John Barton
Yep, a newsletter
Yep, a newsletter

Happy Wednesday fellow tech/maritime enthusiasts.

Quite a few interesting reads this fortnight that I hope you enjoy. Not a lot of big news for Hecate the past couple of weeks. The development focus has been on polish and smaller quality of life features. If you check out app.hecate.co you might notice a fresh lick of paint there. For those of you with somewhat left-of-centre branch naming habits on the team there’s now a setting for custom base branches on Dispatch.

Catch you again in a couple of weeks.


Dijkstra’s in Disguise
Proper computer science! Graphs and maths. Reasonably accessible (not a cakewalk but not obscurantist either) for regular programmers. Pour a strong coffee, furrow your brow, and learn some really valuable concepts for your programming career.

Books on Computer Science for Data Scientists, recommended by Hadley Wickham
Another newsletter, another list of book recommendations.

Clear defensive programming with Go using Verifier library
Tidy little library for cleaning up all those error checks you’re writing in Go.

In Pursuit of Production Minimalism
A very nicely articulated variant on the “choose boring technology” meme. Minimalism! It’s what millennials crave. Way cooler than “boring” technology.

Dev vs. Ops, DevOps, and SRE
Dev, Ops, DevOps, and SRE categorised by the underlying philosophy of separating work. Short but provides a useful mental model.

A response about dep and vgo
One thing I love about the high amount of public drama in the the dep vs vgo tool choice is that it’s creating a large body of primary evidence (in the historian’s sense) about the social aspects behind the winning and losing tools in tech.

Ruby 2.6 Introduces Dir#each_child and Dir#children instance methods
One of those little hyper-specific standard library changes that will probably add up to hours and hours of time saved in all the little adhoc scripts I do.

Business & Management

Code Review Review is the Manager’s Job Yeah, I’m plugging my own blog post. What of it? I worked real hard on it. Literally hours of work. I lay out why management can’t afford to neglect the code review process and then plug my own product near the end. It’s called content marketing. Look it up.

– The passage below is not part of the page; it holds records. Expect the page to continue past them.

theorem shows_bitAt (b : Bool) {k : Nat} (hk : k < 64) : Shows (bitAt b k) (1#64 <<< k) (field b (2 ^ k)) := by
  have hlt : 2 ^ k < 2 ^ 64 := Nat.pow_lt_pow_right (by decide) hk
  cases b
  · exact ⟨fun k hk => by simp [bitAt] at hk, rfl⟩
  · refine ⟨fun _ => id, ?_⟩
    show (1#64 <<< k).toNat = 2 ^ k
    rw [BitVec.toNat_shiftLeft, Nat.shiftLeft_eq]
    rw [show (1#64).toNat = 1 from rfl, Nat.one_mul, Nat.mod_eq_of_lt hlt]

/-- A one-bit field added at a free place. -/
theorem Shows.orBit {x m : Word} {a : Nat} (h : Shows x m a) (b : Bool) (k : Nat) (hk : k < 64 := by decide)
    (hm : m &&& 1#64 <<< k = 0 := by decide) : Shows (x ||| bitAt b k) (m ||| 1#64 <<< k) (a + field b (2 ^ k)) :=
  h.or (shows_bitAt b hk) hm

/-- The mask of a field that RV64 alone has. -/
def rv64Only (xl : Xlen) (m : Word) : Word :=
  match xl with
  | .rv32 => 0
  | .rv64 => m

/-- A constant field that is there on RV64 in some configurations. -/
theorem shows_rv64Only (xl : Xlen) (b : Bool) (m : Word) :
    Shows (if xl == .rv64 && b then m else 0) (rv64Only xl m) (field (xl == .rv64 && b) m.toNat) := by
  cases xl
  · exact ⟨fun _ => id, rfl⟩
  · cases b
    · exact ⟨fun k hk => by simp at hk, rfl⟩
    · exact ⟨fun _ => id, rfl⟩

/-- A field of two bits. -/
theorem shows_twoBits (v : BitVec 2) {k : Nat} (hk : k < 63) :
    Shows (v.setWidth 64 <<< k) (3#64 <<< k) (v.toNat * 2 ^ k) where
  within i hi := by
    have hones : 3#64 = (BitVec.allOnes 2).setWidth 64 := rfl
    rw [hones]
    simp only [BitVec.getLsbD_shiftLeft, BitVec.getLsbD_setWidth, BitVec.getLsbD_allOnes, Bool.and_eq_true] at *
    obtain ⟨hplace, hlow, hbit⟩ := hi
    exact ⟨hplace, hlow, decide_eq_true (BitVec.lt_of_getLsbD hbit)⟩
  value := by
    have hv := v.isLt
    have hpow : 2 ^ k ≤ 2 ^ 62 := Nat.pow_le_pow_right (by decide) (by omega)
    have hlt : v.toNat * 2 ^ k < 2 ^ 64 := by nlinarith
    rw [BitVec.toNat_shiftLeft, BitVec.toNat_setWidth, Nat.shiftLeft_eq, Nat.mod_eq_of_lt (show v.toNat < 2 ^ 64 by omega),
      Nat.mod_eq_of_lt hlt]

theorem State.fsField_toNat (s : State) : s.fsField.toNat = s.fsNumber := by
  unfold State.fsField State.fsNumber Config.hasFs
  simp only [Bool.and_eq_true]
  split <;> rfl

/-- The mask of the fields of `sstatus`. -/
def sstatusMask (xl : Xlen) : Word :=
  (1#64 <<< 1 ||| 1#64 <<< 5 ||| 1#64 <<< 8) ||| 3#64 <<< 13 ||| 1#64 <<< (xl.bits - 1) ||| rv64Only xl (2#64 <<< 32)

/-- SIE, SPIE and SPP, which exist with PRIV_S. -/
theorem State.shows_supervisorFields (s : State) :
    Shows (if s.cfg.privS then bitAt s.mstatus.sie 1 ||| bitAt s.mstatus.spie 5 ||| bitAt s.mstatus.spp 8 else 0)
      (1#64 <<< 1 ||| 1#64 <<< 5 ||| 1#64 <<< 8)
      (field (s.cfg.privS && s.mstatus.sie) (2 ^ 1) + field (s.cfg.privS && s.mstatus.spie) (2 ^ 5) +
        field (s.cfg.privS && s.mstatus.spp) (2 ^ 8)) := by
  cases s.cfg.privS
  · exact ⟨fun k hk => by simp at hk, rfl⟩
  · exact ((shows_bitAt _ (by decide)).orBit _ 5).orBit _ 8

theorem State.shows_sstatus (s : State) : Shows s.sstatusBits (sstatusMask s.cfg.xlen) s.sstatusNumber := by
  have hfs : Shows (s.fsField.setWidth 64 <<< 13) (3#64 <<< 13) (s.fsNumber * 2 ^ 13) :=
    s.fsField_toNat ▸ shows_twoBits s.fsField (by decide)
  have hdirty : (s.fsField == 3#2) = (s.fsNumber == 3) := by
    rw [← s.fsField_toNat, Bool.eq_iff_iff, beq_iff_eq, beq_iff_eq, ← BitVec.toNat_inj]
    rfl
  unfold State.sstatusBits State.sstatusNumber sstatusMask State.xlen
  rw [hdirty]
  cases s.cfg.xlen
  · exact (((s.shows_supervisorFields.or hfs (by decide)).or (shows_bitAt _ (by decide)) (by decide)).or
      (shows_rv64Only _ _ _) (by decide))
  · exact (((s.shows_supervisorFields.or hfs (by decide)).or (shows_bitAt _ (by decide)) (by decide)).or
      (shows_rv64Only _ _ _) (by decide))

theorem Priv.bits_toNat (p : Priv) : (Priv.bits p).toNat = modeNumber p := by cases p <;> rfl

theorem State.shows_mstatus (s : State) :
    Shows s.mstatusBits (1#64 <<< 3 ||| 1#64 <<< 7 ||| 3#64 <<< 11 ||| rv64Only s.cfg.xlen (2#64 <<< 34) |||
        sstatusMask s.cfg.xlen)
      s.mstatusNumber := by
  have hmpp : Shows ((Priv.bits s.mstatus.mpp).setWidth 64 <<< 11) (3#64 <<< 11) (modeNumber s.mstatus.mpp * 2 ^ 11) :=
    Priv.bits_toNat _ ▸ shows_twoBits _ (by decide)
  have hmie := shows_bitAt s.mstatus.mie (show 3 < 64 by decide)
  have hmachine := ((hmie.orBit s.mstatus.mpie 7).or hmpp (by decide)).or
    (shows_rv64Only s.cfg.xlen s.cfg.privS (2#64 <<< 34)) (by cases s.cfg.xlen <;> decide)
  have hall := hmachine.or s.shows_sstatus (by cases s.cfg.xlen <;> decide)
  have hsum : s.mstatusNumber = field s.mstatus.mie (2 ^ 3) + field s.mstatus.mpie (2 ^ 7) +
      modeNumber s.mstatus.mpp * 2 ^ 11 + field (s.cfg.xlen == .rv64 && s.cfg.privS) (2#64 <<< 34).toNat +
      s.sstatusNumber := by
    unfold State.mstatusNumber
    rw [show (2#64 <<< 34).toNat = 2 * 2 ^ 34 from rfl]
    ring
  rw [hsum]
  exact hall

/-- A register whose fields lie below XLEN reads as its number. -/
theorem Shows.wrap_toNat {xl : Xlen} {x m : Word} {a : Nat} (h : Shows x m a) (hm : m.toNat < 2 ^ xl.bits) :
    (xl.wrap x).toNat = a := by
  rw [Xlen.wrap_toNat, h.value, Nat.mod_eq_of_lt (Nat.lt_of_le_of_lt h.le hm)]

theorem State.readCsr_sstatus_toNat (s : State) : (s.readCsr .sstatus).1.toNat = s.sstatusNumber :=
  s.shows_sstatus.wrap_toNat (by cases s.cfg.xlen <;> decide)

Entrepreneurs Are The New Labor
Long but worthwhile read on the change in power dynamics between investors and entrepreneurs within the broader context of labour relations history. Parts one and two are must reads, part three not so much.

How Blockbuster, Kodak And Xerox Really Failed (It’s Not What You Think)
Some great mythbusting on overly simplistic narratives of strategic failures in once great businesses.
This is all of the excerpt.